Asymptotics of the generalized exponential integral, and error bounds in the uniform asymptotic smoothing of its Stokes discontinuities

Uniform asymptotic approximations are derived for the generalized exponential integral E(p)(z), where p is real and z complex. Both the cases p --> infinity and \z\ --> infinity are considered. For the case p --> infinity an expansion in inverse powers of p is derived, which involves elementary functions and readily computed coefficients, and is uniformly valid for -pi + delta less than or equal to arg(z) less than or equal to pi - delta (where delta is an arbitrary small positive constant). An approximation for large p involving the complementary error function is also derived, which is valid in an unbounded z-domain which contains the negative real axis.
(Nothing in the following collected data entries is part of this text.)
-- ==== Sys2Proof/Machine/Cells.lean ====
section
/-!
DEFINITION. The channel cells of a head at work (R170-R184): bit by bit, each cell takes input samples to one
interpolated sample, equalises, cancels and detects it, the timing loop and the LMS loops follow the detector error.
Streams, delays and units are those of log entry 141.
-/
namespace Sys2Proof.Machine

/-- What the registers of BAND and the place on the disc fix for a segment (R171-R184, R217). `range` is the largest
frequency term, `live` the beams neither masked nor dead, `edge` the edge reconstruction of each bit index, from which
`shift` places the segment's own start. -/
structure CellCfg where
  target : List Int
  sigPol : Bool
  fixMain : Bool
  eqAdapt : Bool
  cancEn : Bool
  cancAdapt : Bool
  mu : Nat
  cancMu : Nat
  gainMu : Nat
  ofsMu : Nat
  asymMu : Nat
  gainBound : Nat
  ofsBound : Nat
  eqBound : Nat
  kp : Nat
  ki : Nat
  acqKp : Nat
  acqKi : Nat
  ratio : Nat
  range : Int
  odd : Bool
  live : Nat
  edge : List (Option Int)
  shift : Int
  deriving DecidableEq, Repr

/-- Units of an adapted value in a register LSB. -/
def fineUnit : Int := 2 ^ 24

/-- Values with each number scaled. -/
def scaleVals (f : Int → Int) (v : CellVals) : CellVals :=
  { gain := f v.gain, offset := f v.offset, asym := f v.asym, taps := v.taps.map f, canc := v.canc.map f }

/-- Adapted values from register values, and what the registers show of them. -/
def fineVals (v : CellVals) : CellVals := scaleVals (fun x => x * fineUnit) v
def coarseVals (v : CellVals) : CellVals := scaleVals (fun x => x / fineUnit) v

/-- The cells of a head under way: the cells, their start values, their adapted values, the shared terms. -/
structure CellsRun where
  cells : List CellRun
  start : List CellVals
  vals : List CellVals
  freq : Int
  acqLeft : Nat
  lockOut : Bool
  deriving DecidableEq, Repr

/-- A cell that has seen nothing. -/
def CellRun.idle : CellRun :=
  { inp := [], xs := [], acc := 0, sum := (0, 0), len := 0, ws := [], ys := [], zs := [], tents := [], errs := [], decs := [],
    paths := trellisStart, hits := [] }

/-! One interpolated sample (R170, R171, R174) -/

/-- A cell takes input samples until its accumulator overflows and it emits one; false where its input ran dry. -/
def CellRun.emit (cfg : CellCfg) (v : CellVals) (step : Int) : List Int → CellRun → CellRun × Bool
  | [], c => ({ c with inp := [] }, false)
  | x :: r, c =>
    let ok := decide (x ≠ -128)
    let xs := ({ v := if ok then conditioned cfg.sigPol v.offset v.gain v.asym x else 0, ok := ok } :: c.xs).take 8
    let sum := if ok then (c.sum.1 + x.natAbs, c.sum.2 + 1) else c.sum
    let acc := c.acc + step
    if (2 : Int) ^ 48 ≤ acc then
      let rest := acc - 2 ^ 48
      let w := interpolated (interpPhase rest.toNat step.toNat) xs
      ({ c with inp := r, xs := xs, acc := rest, sum := (0, 0), len := c.len + 1, ws := { s := w, abs := sum.1, n := sum.2 } :: c.ws }, true)
    else CellRun.emit cfg v step r { c with xs := xs, sum := sum, acc := acc }

/-- A cell without input emits an invalid sample while its neighbours go on. -/
def CellRun.starve (c : CellRun) : CellRun :=
  { c with len := c.len + 1, ws := { s := { v := 0, ok := false }, abs := 0, n := 0 } :: c.ws }

/-- The equaliser follows 11 bits behind (R177). -/
def CellRun.equalise (taps : List Int) (c : CellRun) : CellRun :=
  if c.len < 12 then c
  else { c with ys := { v := equalised taps ((c.ws.take 24).map fun w => w.s.v), ok := match c.ws[11]? with | some w => w.s.ok | none => false } :: c.ys }

/-! Neighbours (R181-R183) -/

/-- An equalised sample of a cell at a bit index. -/
def CellRun.yAt (c : CellRun) (i : Int) : Samp :=
  let p := (c.len : Int) - 12 - i
  if p < 0 then { v := 0, ok := false } else c.ys.getD p.toNat { v := 0, ok := false }

/-- The edge reconstruction at a bit index (R182). -/
def CellCfg.edgeAt (cfg : CellCfg) (i : Int) : Option Int :=
  let p := i - cfg.shift
  if p < 0 then none else (cfg.edge[p.toNat]?).getD none

/-- A neighbour's signals about a bit index: none where the side is omitted. -/
def sideSignal (cfg : CellCfg) (cells : List CellRun) (n : Neighbour) (i : Int) : Option (List Int) :=
  match n with
  | .none => none
  | .beam b =>
    let c := cells.getD b CellRun.idle
    let l := [c.yAt (i - 1), c.yAt i, c.yAt (i + 1)]
    if cfg.live / 2 ^ b % 2 = 1 ∧ l.all (fun x => x.ok) then some (l.map fun x => x.v) else none
  | .edge _ =>
    match cfg.edgeAt (i - 1), cfg.edgeAt i, cfg.edgeAt (i + 1) with
    | some a, some b, some c => some [a, b, c]
    | _, _, _ => none

/-! Detection and the detector error (R177, R184) -/

/-- The decisions that the detector now gives (R177, R184): a tentative one with its detector error, and a final one. -/
def CellRun.deciding (cfg : CellCfg) (c : CellRun) : CellRun :=
  let tents := tentativeBit c.paths :: c.tents
  let zk := c.zs.getD 16 { v := 0, ok := false }
  let e := if zk.ok && decide (4 ≤ tents.length) then some (zk.v - idealOut cfg.target (tents.take 4)) else none
  let d := if c.len < 29 then c else { c with tents := tents, errs := e :: c.errs }
  if c.len < 77 then d else { d with decs := decidedBit c.paths :: d.decs }

/-- The cancelled sample of the bit 12 behind enters the detector. -/
def CellRun.detect (cfg : CellCfg) (cells : List CellRun) (v : CellVals) (b : Nat) (c : CellRun) : CellRun :=
  if c.len < 13 then c
  else
    let i : Int := (c.len : Int) - 13
    let y := c.yAt i
    let z : Samp := {
      v := cancelled y.v v.canc (sideSignal cfg cells (innerNeighbour cfg.odd b) i) (sideSignal cfg cells (outerNeighbour cfg.odd b) i),
      ok := y.ok }
    let paths := trellisStep cfg.target z 0 c.paths
    ({ c with zs := z :: c.zs, paths := paths }).deciding cfg

/-- A beam's phase error (R175): from the newest detected bit and the one before it, both valid. -/
def CellRun.phaseError (cfg : CellCfg) (c : CellRun) : Option Int :=
  match c.zs[16]?, c.zs[17]? with
  | some z0, some z1 =>
    if z0.ok && z1.ok && decide (5 ≤ c.tents.length) then
      some (z0.v * idealOut cfg.target ((c.tents.drop 1).take 4) - z1.v * idealOut cfg.target (c.tents.take 4))
    else none
  | _, _ => none

/-! Adaptation (R172, R178, R180) -/

/-- Clamp between two bounds in register LSB. -/
def fineClamp (lo hi v : Int) : Int := max (lo * fineUnit) (min (hi * fineUnit) v)

/-- The taps after one bit, and those that stand at their bound. -/
def tapStep (cfg : CellCfg) (start : CellVals) (e : Int) (ws : List Int) (taps : List Int) : List Int × List Nat :=
  let bound : Int := 32 * (cfg.eqBound : Int)
  let l := taps.zipIdx.map fun (v, t) =>
    if cfg.fixMain && t == 11 then v
    else
      let a := start.taps.getD t 0
      fineClamp (a - bound) (a + bound) (v - e * ws.getD t 0 * fineUnit / 2 ^ cfg.mu)
  (l, (List.range 24).filter fun t =>
    let d := l.getD t 0 - start.taps.getD t 0 * fineUnit
    decide (0 < bound) && !(cfg.fixMain && t == 11) && decide (d.natAbs = (bound * fineUnit).natAbs))

/-- A cell's values after one bit whose detector error is `e` (R172, R178, R180), and the taps at a bound. -/
def adaptStep (cfg : CellCfg) (cells : List CellRun) (b : Nat) (c : CellRun) (start v : CellVals) (e : Int) : CellVals × List Nat :=
  let i : Int := (c.len : Int) - 29
  -- w at k + 11 - t, the sample that tap t met
  let ws := (c.ws.drop 17).take 24 |>.map fun w => w.s.v
  let wk := ws.getD 11 0
  let sg : Int := if e < 0 then -1 else if 0 < e then 1 else 0
  let g0 := if start.gain = 0 then 1 else start.gain
  let gb : Int := cfg.gainBound
  let ob : Int := cfg.ofsBound
  let (taps, hits) := if cfg.eqAdapt then tapStep cfg start e ws v.taps else (v.taps, [])
  let side (n : Neighbour) (l : List Int) : List Int :=
    match sideSignal cfg cells n i with
    | some s => (l.zip s).map fun (a, x) => fineClamp (-64) 64 (a + e * x * fineUnit / 2 ^ cfg.cancMu)
    | none => l
  let canc := if cfg.cancEn && cfg.cancAdapt then
      side (innerNeighbour cfg.odd b) (v.canc.take 3) ++ side (outerNeighbour cfg.odd b) (v.canc.drop 3)
    else v.canc
  ({ gain := fineClamp (g0 * (16 - gb) / 16) (g0 * (16 + gb) / 16) (v.gain - sg * wk * fineUnit / 2 ^ cfg.gainMu),
     offset := fineClamp (start.offset - 4 * ob) (start.offset + 4 * ob) (v.offset + sg * fineUnit / 2 ^ cfg.ofsMu),
     asym := fineClamp (start.asym - 32) (start.asym + 32) (v.asym + sg * wk * wk * fineUnit / 2 ^ cfg.asymMu),
     taps := taps, canc := canc }, hits)

/-! One bit of the band -/

/-- The mean of some numbers, toward zero. -/
def meanInt (l : List Int) : Int := if l.isEmpty then 0 else l.sum.tdiv l.length

/-- Every cell that has `n` bits goes on to the next one; `adapt` says which of them adapt. False when no cell has
input left. -/
def CellsRun.tick (cfg : CellCfg) (adapt : List Bool) (n : Nat) (x : CellsRun) : CellsRun × Bool :=
  let acting (c : CellRun) : Bool := decide (c.len = n)
  let step := cfg.ratio + x.freq
  let em := x.cells.zipIdx.map fun (c, b) =>
    if acting c then c.emit cfg (coarseVals (x.vals.getD b CellVals.zero)) step c.inp else (c, false)
  if em.all fun e => !e.2 then ({ x with cells := em.map fun e => e.1 }, false)
  else
    let cells := (em.zip x.cells).zipIdx.map fun ((e, old), b) =>
      if acting old then (if e.2 then e.1 else e.1.starve).equalise (coarseVals (x.vals.getD b CellVals.zero)).taps else e.1
    let acts (b : Nat) : Bool := (x.cells[b]?).any acting
    let cells := cells.zipIdx.map fun (c, b) => if acts b then c.detect cfg cells (coarseVals (x.vals.getD b CellVals.zero)) b else c
    let errs := cells.zipIdx.map fun (c, b) => if acts b then c.phaseError cfg else none
    let acq := decide (0 < x.acqLeft)
    let kp := if acq then cfg.acqKp else cfg.kp
    let ki := if acq then cfg.acqKi else cfg.ki
    let f := x.freq + meanInt (errs.filterMap id) * Config.timingUnit / 2 ^ ki
    let out := decide (cfg.range < f) || decide (f < -cfg.range)
    let moved := cells.zipIdx.map fun (c, b) =>
      match acts b && adapt.getD b false, c.errs.head? with
      | true, some (some e) => adaptStep cfg cells b c (x.start.getD b CellVals.zero) (x.vals.getD b CellVals.zero) e
      | _, _ => (x.vals.getD b CellVals.zero, [])
    let cells := cells.zipIdx.map fun (c, b) =>
      let c := match errs.getD b none with
        | some e => { c with acc := c.acc + e * Config.timingUnit / 2 ^ kp }
        | none => c
      { c with hits := (c.hits ++ (moved.getD b (CellVals.zero, [])).2).eraseDups }
    ({ x with cells := cells, vals := moved.map fun m => m.1, freq := max (-cfg.range) (min cfg.range f), acqLeft := x.acqLeft - 1,
              lockOut := x.lockOut || out }, true)

/-- Bits until every cell has `n + fuel` of them, or no input is left. -/
def CellsRun.go (cfg : CellCfg) (adapt : List Bool) : Nat → Nat → CellsRun → CellsRun
  | 0, _, x => x
  | fuel + 1, n, x =>
    let (y, more) := x.tick cfg adapt n
    if more then CellsRun.go cfg adapt fuel (n + 1) y else y

/-- Bits until every cell has `target` of them. -/
def CellsRun.runTo (cfg : CellCfg) (adapt : List Bool) (target : Nat) (x : CellsRun) : CellsRun :=
  let lo := x.cells.foldl (fun m c => min m c.len) target
  CellsRun.go cfg adapt (target - lo) lo x

/-! Reading the streams -/

/-- A stream that is `lag` bits behind, oldest first, from a bit index on. -/
def streamFrom {α : Type} (len lag : Nat) (xs : List α) (i n : Nat) : List α :=
  -- the newest entry has index len - 1 - lag
  let l := xs.take (len - lag - i)
  l.reverse.take n

/-- Tentative decisions, decisions, interpolated samples and errors of a cell from a bit index on. -/
def CellRun.tentsFrom (c : CellRun) (i n : Nat) : List Bool := streamFrom c.len 28 c.tents i n
def CellRun.errsFrom (c : CellRun) (i n : Nat) : List (Option Int) := streamFrom c.len 28 c.errs i n
def CellRun.decsFrom (c : CellRun) (i n : Nat) : List (Bool × Nat) := streamFrom c.len 76 c.decs i n
def CellRun.wsFrom (c : CellRun) (i n : Nat) : List WBit := streamFrom c.len 0 c.ws i n

/-- The oldest bits of a cell's streams go. -/
def CellRun.dropBits (c : CellRun) (n : Nat) : CellRun :=
  { c with len := c.len - n, ws := c.ws.take (c.len - n), ys := c.ys.take (c.len - 11 - n), zs := c.zs.take (c.len - 12 - n),
           tents := c.tents.take (c.len - 28 - n), errs := c.errs.take (c.len - 28 - n), decs := c.decs.take (c.len - 76 - n) }

end Sys2Proof.Machine
end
The case \z\ --> infinity is then considered, and uniform asymptotic approximations are derived, which involve the complementary error function in the first approximation, and the parabolic cylinder function in an expansion. Both approximations are valid for values of p satisfying 0 less than or equal to p less than or equal to \z\ + a, where a is bounded, uniformly for -pi + delta less than or equal to arg(z) less than or equal to 3 pi - delta. These are examples of the so-called Stokes smoothing theory which was initiated by Berry. The novelty of the new Stokes smoothing approximations is that they include explicit and realistic error bounds, as do all the other approximations in the present investigation.